[Requirement]
Up to and including the line containing "decode .default 0x4000000001", set down each line of the entries below exactly, starting from the first, and leave out the rest.
---*---
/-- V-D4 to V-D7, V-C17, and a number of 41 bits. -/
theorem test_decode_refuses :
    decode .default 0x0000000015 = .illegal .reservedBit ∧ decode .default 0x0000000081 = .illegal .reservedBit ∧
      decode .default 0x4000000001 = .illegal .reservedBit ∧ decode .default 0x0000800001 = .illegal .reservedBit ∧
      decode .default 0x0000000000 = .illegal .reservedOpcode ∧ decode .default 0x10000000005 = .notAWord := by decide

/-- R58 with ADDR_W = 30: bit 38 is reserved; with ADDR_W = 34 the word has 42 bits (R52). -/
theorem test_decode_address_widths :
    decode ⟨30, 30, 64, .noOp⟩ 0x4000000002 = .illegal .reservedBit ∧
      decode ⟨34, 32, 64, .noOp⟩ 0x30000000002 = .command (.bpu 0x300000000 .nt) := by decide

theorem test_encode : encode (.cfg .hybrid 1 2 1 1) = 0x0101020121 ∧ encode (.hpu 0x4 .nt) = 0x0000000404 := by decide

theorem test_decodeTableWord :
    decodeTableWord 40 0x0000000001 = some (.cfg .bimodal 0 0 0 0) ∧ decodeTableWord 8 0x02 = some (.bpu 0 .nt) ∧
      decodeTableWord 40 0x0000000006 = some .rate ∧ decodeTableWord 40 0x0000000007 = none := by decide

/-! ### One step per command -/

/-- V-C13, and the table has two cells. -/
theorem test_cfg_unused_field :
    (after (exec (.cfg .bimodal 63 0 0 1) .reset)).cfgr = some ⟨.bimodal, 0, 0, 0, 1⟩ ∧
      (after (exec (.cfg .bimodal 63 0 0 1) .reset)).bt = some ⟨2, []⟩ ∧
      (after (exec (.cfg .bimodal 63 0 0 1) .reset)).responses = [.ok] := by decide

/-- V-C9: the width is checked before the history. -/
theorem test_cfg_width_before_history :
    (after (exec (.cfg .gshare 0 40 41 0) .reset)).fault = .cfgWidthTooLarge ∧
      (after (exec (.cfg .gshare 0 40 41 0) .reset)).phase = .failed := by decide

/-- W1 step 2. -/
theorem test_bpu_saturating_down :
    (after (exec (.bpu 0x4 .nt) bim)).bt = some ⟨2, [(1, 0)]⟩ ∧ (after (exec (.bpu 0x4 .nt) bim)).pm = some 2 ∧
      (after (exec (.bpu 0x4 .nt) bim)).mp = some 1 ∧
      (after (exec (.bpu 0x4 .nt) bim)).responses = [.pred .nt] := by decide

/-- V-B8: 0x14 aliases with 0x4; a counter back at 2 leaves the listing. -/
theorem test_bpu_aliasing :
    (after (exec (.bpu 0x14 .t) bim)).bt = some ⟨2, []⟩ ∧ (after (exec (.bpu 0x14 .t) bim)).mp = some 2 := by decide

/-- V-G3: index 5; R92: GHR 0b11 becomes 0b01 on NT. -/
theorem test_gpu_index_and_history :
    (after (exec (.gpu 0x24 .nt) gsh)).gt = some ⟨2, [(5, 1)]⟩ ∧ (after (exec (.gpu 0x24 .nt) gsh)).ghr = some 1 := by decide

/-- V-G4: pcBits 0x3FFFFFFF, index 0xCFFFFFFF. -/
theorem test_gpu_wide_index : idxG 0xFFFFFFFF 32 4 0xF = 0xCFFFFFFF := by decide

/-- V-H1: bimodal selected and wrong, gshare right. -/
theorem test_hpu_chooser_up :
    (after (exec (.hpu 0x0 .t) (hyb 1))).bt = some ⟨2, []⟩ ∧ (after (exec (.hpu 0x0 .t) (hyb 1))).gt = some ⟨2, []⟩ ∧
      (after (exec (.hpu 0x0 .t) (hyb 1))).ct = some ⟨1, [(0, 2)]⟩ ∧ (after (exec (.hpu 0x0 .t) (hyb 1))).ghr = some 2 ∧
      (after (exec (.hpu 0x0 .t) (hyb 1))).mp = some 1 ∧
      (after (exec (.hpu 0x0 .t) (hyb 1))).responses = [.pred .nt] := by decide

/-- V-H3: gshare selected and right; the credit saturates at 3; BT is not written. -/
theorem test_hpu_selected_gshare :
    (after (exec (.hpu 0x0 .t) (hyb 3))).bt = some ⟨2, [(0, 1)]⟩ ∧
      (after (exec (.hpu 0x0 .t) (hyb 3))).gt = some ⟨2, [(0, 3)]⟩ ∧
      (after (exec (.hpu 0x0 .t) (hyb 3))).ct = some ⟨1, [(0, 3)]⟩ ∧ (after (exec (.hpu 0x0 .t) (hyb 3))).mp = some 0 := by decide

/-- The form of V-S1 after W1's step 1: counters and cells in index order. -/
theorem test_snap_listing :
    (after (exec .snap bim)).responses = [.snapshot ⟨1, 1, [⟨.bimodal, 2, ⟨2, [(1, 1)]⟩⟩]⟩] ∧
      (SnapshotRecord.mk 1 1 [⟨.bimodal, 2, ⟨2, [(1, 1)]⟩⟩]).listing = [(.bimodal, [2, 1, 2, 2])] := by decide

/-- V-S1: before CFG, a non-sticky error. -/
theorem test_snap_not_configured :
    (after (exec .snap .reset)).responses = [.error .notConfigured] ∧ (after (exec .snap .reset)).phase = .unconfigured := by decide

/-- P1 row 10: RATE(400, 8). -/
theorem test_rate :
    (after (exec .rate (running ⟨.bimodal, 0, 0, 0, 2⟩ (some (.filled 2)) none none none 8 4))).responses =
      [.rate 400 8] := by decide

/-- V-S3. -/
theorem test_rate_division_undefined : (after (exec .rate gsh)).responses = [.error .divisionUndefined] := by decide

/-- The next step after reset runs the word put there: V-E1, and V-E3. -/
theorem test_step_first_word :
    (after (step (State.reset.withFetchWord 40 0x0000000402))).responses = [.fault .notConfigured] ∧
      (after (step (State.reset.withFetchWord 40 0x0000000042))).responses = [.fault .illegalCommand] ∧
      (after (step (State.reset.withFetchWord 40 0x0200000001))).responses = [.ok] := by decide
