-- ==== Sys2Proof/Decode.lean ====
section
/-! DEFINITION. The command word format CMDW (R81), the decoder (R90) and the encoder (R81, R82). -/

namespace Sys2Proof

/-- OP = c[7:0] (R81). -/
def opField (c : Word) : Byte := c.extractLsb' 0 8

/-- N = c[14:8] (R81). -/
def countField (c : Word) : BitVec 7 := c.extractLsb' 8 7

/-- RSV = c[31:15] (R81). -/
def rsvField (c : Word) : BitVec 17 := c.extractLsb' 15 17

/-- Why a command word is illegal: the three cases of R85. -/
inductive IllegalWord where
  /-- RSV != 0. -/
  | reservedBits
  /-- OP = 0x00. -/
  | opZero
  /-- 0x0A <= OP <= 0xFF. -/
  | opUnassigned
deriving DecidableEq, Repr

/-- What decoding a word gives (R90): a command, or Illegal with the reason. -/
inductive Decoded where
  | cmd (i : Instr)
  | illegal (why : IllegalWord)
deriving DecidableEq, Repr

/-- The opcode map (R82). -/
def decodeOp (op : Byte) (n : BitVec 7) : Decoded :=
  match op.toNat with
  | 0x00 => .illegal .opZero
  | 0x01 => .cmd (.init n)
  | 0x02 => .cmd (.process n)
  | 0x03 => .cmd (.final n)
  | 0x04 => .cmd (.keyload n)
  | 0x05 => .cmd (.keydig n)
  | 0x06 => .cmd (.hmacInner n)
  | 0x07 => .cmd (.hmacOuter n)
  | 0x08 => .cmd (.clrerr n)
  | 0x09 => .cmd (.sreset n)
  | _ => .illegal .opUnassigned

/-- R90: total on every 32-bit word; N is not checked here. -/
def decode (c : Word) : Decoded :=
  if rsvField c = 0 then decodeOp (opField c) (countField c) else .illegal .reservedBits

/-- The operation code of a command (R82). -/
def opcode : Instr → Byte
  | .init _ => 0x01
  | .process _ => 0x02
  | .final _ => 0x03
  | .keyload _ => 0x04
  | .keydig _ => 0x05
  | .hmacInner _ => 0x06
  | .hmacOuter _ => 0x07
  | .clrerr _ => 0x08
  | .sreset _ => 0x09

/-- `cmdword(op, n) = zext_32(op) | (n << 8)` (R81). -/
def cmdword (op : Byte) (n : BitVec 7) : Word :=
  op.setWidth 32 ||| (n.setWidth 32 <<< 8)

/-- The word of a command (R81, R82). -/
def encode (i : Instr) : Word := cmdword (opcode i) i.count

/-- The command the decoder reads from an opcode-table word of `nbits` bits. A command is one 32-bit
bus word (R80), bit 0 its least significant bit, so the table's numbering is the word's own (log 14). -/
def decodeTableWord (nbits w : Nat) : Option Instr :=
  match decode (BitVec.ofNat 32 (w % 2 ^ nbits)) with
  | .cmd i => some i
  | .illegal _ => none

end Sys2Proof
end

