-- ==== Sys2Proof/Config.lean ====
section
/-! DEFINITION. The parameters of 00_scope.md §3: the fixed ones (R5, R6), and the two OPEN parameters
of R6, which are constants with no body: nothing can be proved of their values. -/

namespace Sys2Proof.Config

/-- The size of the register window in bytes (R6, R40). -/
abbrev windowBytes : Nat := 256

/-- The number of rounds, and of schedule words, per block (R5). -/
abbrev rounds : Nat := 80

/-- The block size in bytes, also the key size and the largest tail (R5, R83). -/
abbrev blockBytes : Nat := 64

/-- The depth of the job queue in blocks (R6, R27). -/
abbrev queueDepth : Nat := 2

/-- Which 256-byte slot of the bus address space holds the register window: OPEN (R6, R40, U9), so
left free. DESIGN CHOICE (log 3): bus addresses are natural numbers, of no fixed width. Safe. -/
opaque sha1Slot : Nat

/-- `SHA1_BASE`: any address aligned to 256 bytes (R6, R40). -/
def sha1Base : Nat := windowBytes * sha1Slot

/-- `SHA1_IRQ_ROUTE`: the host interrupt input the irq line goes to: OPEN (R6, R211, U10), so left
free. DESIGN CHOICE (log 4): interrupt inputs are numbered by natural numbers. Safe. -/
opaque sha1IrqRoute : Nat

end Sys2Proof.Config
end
---*---
[Response to the task]
/-- V-D4 to V-D7, V-C17, and a number of 41 bits. -/
theorem test_decode_refuses :
    decode .default 0x0000000015 = .illegal .reservedBit ∧ decode .default 0x0000000081 = .illegal .reservedBit ∧
      decode .default 0x4000000001 = .illegal .reservedBit ∧ decode .default 0x0000800001 = .illegal .reservedBit ∧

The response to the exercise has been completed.